:: Instructions to follow ::
Please return only the lines from the one holding "(fontAddress (s.reg x)))" through the one holding "### Helpers -/", exactly as they appear in the records below, both ends included.

---------- Material for this exercise

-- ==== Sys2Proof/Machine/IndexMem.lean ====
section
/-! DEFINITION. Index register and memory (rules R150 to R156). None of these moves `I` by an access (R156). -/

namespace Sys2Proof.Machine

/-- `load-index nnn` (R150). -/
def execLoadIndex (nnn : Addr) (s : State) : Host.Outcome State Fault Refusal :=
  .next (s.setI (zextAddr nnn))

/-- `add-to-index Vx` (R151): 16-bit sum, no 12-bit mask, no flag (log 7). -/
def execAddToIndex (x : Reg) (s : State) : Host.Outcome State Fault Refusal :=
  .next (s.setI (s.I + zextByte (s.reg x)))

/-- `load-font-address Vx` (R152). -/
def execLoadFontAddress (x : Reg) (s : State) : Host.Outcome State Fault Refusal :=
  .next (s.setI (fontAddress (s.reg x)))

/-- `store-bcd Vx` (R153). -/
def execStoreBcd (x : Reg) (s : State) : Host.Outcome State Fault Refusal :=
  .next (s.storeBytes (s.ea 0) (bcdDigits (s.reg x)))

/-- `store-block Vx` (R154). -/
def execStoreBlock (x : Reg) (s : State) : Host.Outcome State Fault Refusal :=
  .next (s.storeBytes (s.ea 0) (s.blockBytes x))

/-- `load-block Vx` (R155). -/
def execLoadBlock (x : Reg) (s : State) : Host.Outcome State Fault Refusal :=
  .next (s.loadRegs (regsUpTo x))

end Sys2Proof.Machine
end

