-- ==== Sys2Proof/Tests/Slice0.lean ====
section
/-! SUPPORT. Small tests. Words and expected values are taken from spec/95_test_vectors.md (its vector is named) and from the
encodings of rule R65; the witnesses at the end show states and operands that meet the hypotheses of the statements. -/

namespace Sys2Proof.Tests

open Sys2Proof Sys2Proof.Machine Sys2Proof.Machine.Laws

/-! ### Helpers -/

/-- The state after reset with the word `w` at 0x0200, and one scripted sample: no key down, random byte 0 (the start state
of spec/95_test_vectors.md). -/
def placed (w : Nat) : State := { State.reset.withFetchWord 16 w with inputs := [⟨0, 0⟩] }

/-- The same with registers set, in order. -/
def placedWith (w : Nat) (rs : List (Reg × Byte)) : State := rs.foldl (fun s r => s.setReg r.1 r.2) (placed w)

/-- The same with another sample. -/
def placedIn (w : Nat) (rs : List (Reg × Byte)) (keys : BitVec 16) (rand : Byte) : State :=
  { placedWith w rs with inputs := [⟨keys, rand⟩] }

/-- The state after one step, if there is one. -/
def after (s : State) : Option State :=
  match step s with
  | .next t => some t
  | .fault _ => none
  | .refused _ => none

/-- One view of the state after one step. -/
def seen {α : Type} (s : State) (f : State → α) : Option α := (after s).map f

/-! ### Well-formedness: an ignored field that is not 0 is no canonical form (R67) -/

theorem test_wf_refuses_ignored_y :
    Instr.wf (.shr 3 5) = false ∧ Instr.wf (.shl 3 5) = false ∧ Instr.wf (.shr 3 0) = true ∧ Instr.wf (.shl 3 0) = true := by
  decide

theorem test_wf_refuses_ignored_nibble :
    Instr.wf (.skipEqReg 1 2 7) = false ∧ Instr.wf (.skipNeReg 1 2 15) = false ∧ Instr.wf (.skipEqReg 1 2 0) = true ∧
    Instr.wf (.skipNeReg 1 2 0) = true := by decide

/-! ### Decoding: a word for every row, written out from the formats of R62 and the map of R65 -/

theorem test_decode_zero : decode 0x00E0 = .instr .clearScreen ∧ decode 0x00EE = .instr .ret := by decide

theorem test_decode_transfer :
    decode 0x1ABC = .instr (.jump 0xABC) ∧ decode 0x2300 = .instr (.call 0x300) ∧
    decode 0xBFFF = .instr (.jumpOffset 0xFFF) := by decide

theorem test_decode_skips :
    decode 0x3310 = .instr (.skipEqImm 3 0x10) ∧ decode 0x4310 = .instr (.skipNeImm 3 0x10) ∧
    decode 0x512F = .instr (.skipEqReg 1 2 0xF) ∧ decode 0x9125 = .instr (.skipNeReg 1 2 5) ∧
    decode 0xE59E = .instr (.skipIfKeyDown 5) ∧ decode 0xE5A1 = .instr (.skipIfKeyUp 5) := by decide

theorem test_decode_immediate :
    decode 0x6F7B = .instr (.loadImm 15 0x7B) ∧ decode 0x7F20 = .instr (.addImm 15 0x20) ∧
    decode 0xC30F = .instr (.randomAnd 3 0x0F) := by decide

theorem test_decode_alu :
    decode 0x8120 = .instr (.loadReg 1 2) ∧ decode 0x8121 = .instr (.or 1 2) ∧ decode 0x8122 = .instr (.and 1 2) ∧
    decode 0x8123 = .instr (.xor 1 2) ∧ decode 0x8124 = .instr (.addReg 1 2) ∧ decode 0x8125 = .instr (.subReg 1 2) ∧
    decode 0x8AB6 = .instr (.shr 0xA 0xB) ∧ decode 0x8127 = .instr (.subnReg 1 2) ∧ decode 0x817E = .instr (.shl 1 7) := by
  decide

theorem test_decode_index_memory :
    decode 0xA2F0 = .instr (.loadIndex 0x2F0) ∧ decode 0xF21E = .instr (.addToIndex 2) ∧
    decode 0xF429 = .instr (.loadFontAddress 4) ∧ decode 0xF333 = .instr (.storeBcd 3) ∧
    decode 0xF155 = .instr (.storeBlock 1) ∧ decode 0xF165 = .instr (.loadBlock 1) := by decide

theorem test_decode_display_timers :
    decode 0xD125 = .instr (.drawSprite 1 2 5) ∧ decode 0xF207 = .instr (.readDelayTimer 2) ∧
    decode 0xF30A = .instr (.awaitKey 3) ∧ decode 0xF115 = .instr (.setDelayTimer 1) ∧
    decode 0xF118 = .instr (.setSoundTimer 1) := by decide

--------------------
---------- Material for this exercise

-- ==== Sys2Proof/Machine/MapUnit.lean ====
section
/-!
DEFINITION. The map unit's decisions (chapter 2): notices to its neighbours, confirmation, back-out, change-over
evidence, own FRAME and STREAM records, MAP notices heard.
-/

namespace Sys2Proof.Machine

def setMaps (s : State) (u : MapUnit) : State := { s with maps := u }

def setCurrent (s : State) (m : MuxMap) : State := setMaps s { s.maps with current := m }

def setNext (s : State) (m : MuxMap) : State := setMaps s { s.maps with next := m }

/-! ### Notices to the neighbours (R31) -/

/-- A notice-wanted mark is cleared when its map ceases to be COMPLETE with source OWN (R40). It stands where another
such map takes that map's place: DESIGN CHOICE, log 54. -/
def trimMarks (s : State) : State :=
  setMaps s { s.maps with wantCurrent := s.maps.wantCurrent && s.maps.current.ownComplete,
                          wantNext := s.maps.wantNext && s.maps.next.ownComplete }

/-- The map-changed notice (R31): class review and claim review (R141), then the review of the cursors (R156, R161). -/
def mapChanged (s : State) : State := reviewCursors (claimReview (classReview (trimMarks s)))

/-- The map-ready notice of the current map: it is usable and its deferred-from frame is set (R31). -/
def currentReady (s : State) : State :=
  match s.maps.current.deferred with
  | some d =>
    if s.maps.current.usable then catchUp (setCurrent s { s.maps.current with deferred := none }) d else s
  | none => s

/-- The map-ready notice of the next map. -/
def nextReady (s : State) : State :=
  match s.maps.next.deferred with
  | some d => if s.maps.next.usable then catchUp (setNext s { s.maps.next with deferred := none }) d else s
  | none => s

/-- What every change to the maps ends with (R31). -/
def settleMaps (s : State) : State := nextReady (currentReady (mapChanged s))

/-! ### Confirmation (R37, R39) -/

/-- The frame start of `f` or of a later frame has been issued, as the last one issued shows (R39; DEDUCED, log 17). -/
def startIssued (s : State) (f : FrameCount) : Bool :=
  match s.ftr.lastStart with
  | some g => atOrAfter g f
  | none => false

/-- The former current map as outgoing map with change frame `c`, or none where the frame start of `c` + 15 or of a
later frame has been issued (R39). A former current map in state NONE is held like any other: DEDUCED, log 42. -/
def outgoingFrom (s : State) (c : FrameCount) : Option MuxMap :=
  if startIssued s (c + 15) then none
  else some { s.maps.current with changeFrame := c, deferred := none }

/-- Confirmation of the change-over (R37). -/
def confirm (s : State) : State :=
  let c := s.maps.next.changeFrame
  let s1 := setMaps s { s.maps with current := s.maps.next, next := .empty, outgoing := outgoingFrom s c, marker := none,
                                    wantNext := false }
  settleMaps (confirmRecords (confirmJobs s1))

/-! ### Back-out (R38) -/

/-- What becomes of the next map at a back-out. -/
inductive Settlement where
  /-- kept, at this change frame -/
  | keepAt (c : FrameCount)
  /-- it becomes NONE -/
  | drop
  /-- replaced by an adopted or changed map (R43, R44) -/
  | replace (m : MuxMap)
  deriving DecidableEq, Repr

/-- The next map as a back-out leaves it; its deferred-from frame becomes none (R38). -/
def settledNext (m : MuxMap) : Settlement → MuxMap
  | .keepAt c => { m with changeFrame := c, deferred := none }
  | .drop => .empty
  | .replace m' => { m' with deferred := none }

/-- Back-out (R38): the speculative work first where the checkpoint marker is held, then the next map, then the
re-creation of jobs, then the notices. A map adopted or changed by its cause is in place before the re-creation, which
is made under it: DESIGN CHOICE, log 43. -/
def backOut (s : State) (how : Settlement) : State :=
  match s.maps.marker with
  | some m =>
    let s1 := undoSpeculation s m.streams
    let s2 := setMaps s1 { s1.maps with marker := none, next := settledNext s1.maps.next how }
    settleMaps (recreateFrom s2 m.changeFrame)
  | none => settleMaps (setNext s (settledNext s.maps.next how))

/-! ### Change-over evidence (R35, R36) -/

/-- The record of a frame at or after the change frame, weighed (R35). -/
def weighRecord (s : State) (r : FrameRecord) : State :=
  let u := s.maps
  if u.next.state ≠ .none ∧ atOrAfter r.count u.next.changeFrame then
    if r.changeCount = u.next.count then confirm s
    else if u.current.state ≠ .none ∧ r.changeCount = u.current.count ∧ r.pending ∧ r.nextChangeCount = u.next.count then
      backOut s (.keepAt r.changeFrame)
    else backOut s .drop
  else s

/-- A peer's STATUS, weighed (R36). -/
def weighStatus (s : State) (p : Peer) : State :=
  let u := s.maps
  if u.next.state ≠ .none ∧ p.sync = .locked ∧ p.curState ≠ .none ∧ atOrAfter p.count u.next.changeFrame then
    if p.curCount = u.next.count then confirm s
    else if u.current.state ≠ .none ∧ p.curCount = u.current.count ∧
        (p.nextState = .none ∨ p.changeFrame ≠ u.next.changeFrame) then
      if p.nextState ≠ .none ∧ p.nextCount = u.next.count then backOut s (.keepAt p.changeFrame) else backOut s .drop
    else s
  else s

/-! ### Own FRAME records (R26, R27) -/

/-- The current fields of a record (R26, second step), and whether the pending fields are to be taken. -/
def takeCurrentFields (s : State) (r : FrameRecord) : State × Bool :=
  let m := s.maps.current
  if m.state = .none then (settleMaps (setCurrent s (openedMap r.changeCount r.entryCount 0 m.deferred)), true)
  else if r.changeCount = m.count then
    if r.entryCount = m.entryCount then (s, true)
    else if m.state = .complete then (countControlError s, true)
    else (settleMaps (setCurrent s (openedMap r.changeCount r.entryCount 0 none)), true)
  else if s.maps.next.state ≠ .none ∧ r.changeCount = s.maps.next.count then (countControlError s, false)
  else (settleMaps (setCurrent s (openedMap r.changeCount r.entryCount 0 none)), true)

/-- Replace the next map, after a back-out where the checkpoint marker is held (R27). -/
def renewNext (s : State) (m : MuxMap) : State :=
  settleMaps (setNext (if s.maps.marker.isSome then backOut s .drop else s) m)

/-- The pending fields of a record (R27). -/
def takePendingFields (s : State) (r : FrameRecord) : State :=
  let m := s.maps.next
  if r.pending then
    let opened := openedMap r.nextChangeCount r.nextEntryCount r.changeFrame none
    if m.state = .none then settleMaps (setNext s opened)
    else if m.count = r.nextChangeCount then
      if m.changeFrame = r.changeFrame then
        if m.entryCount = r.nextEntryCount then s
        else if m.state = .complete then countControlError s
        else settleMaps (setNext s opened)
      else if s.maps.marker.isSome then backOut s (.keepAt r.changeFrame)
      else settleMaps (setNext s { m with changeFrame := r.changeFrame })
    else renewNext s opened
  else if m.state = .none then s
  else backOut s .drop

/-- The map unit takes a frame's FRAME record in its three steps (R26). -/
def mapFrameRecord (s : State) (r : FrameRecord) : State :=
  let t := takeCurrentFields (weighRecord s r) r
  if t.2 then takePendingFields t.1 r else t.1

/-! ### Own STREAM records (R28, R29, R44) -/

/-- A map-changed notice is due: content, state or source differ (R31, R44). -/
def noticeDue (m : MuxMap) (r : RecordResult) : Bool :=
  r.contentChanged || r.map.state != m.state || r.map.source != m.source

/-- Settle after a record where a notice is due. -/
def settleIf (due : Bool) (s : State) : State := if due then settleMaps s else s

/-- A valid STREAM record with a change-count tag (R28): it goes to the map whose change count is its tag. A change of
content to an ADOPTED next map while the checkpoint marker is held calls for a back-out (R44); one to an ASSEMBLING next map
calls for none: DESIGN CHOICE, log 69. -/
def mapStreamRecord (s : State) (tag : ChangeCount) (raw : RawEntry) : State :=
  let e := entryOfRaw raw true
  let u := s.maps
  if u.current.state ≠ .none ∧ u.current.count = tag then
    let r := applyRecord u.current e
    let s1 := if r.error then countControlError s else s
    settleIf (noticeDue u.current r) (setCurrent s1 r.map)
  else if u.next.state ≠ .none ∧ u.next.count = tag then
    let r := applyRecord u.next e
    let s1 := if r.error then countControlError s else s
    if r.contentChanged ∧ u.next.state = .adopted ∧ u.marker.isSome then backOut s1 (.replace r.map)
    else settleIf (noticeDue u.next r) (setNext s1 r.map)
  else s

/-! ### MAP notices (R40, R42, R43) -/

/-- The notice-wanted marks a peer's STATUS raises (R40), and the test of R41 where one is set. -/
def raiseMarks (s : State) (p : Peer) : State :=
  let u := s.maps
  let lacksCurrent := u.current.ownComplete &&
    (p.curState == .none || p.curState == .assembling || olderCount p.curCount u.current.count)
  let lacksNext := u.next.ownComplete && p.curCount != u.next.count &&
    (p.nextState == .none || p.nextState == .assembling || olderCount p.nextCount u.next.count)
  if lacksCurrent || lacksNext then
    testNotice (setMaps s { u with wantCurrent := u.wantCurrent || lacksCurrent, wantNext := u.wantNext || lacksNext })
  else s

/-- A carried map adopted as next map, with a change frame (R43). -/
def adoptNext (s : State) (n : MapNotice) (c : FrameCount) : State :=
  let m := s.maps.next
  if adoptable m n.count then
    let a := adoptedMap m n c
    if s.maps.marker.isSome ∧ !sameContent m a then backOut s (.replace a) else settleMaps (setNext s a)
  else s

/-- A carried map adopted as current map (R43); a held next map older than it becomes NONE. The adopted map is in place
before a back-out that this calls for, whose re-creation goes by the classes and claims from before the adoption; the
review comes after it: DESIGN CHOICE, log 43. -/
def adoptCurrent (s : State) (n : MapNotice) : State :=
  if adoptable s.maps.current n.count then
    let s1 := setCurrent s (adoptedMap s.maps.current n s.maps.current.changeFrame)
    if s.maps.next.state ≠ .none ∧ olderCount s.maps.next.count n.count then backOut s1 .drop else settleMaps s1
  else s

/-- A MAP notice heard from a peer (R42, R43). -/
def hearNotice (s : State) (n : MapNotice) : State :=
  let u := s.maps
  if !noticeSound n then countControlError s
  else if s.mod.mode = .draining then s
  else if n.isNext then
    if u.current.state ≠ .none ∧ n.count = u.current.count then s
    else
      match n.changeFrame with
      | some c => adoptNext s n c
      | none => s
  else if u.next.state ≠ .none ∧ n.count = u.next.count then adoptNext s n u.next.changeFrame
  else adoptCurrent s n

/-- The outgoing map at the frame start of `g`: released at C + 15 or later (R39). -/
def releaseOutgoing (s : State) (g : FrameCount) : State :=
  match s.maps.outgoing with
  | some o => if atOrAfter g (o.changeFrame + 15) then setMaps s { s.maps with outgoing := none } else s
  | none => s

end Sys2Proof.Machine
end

--------------------
---------- Material for this exercise

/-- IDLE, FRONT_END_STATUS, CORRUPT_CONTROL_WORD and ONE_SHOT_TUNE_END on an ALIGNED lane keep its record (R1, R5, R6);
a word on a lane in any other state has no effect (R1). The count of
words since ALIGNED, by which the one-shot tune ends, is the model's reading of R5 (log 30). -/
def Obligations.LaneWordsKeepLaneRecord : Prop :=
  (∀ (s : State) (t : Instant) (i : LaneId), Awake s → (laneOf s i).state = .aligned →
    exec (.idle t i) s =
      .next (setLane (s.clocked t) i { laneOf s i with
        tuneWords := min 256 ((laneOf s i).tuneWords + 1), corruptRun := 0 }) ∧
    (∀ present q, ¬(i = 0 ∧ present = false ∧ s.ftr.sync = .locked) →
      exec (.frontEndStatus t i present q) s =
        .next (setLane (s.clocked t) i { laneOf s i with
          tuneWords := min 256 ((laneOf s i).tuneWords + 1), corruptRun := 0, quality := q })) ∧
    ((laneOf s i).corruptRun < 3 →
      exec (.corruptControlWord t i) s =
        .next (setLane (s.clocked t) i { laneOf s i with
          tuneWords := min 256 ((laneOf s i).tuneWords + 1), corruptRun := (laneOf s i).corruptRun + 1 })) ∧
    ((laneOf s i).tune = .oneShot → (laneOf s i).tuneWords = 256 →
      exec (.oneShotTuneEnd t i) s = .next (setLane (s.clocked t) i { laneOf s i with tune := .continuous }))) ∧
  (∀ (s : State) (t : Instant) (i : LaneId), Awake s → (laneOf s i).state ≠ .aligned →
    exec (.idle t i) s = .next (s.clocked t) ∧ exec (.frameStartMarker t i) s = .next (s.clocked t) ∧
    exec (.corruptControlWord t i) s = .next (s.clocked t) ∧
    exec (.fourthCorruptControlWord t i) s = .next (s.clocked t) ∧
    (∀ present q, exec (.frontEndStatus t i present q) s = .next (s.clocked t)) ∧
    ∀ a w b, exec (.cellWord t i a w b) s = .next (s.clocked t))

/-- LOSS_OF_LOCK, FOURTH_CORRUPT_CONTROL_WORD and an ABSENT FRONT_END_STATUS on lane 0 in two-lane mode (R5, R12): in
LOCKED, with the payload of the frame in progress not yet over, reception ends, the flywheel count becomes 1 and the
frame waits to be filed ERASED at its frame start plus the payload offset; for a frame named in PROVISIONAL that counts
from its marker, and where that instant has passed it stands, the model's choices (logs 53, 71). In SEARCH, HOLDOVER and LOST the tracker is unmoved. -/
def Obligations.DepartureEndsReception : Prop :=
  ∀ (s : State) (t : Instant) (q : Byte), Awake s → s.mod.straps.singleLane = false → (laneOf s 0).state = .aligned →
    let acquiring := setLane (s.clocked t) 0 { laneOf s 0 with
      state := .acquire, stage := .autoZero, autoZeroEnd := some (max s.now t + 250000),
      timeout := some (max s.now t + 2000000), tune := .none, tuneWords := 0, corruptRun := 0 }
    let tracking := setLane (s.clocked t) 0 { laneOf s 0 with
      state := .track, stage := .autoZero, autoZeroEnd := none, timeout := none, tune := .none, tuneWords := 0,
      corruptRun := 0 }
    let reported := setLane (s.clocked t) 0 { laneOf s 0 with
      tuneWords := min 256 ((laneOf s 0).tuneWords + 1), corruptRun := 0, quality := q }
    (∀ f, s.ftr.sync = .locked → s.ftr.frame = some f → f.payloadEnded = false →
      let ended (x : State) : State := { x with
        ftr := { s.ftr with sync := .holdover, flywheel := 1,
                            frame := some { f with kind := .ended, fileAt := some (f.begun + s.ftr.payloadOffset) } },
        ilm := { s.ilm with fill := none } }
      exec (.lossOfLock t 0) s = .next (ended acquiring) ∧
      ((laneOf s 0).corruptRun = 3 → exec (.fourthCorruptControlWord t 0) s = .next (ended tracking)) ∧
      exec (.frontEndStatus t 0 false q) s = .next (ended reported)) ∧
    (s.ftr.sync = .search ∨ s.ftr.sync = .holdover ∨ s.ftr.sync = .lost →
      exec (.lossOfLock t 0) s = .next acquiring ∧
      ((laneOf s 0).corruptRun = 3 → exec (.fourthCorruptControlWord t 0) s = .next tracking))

--------------------

:: Finished exercise ::
  .next (s.setI (fontAddress (s.reg x)))

/-- `store-bcd Vx` (R153). -/
def execStoreBcd (x : Reg) (s : State) : Host.Outcome State Fault Refusal :=
  .next (s.storeBytes (s.ea 0) (bcdDigits (s.reg x)))

/-- `store-block Vx` (R154). -/
def execStoreBlock (x : Reg) (s : State) : Host.Outcome State Fault Refusal :=
  .next (s.storeBytes (s.ea 0) (s.blockBytes x))

/-- `load-block Vx` (R155). -/
def execLoadBlock (x : Reg) (s : State) : Host.Outcome State Fault Refusal :=
  .next (s.loadRegs (regsUpTo x))

end Sys2Proof.Machine
end

-- ==== Sys2Proof/Tests/Slice0.lean ====
section
/-! SUPPORT. Small tests. Words and expected values are taken from spec/95_test_vectors.md (its vector is named) and from the
encodings of rule R65; the witnesses at the end show states and operands that meet the hypotheses of the statements. -/

namespace Sys2Proof.Tests

open Sys2Proof Sys2Proof.Machine Sys2Proof.Machine.Laws

/-! ### Helpers -/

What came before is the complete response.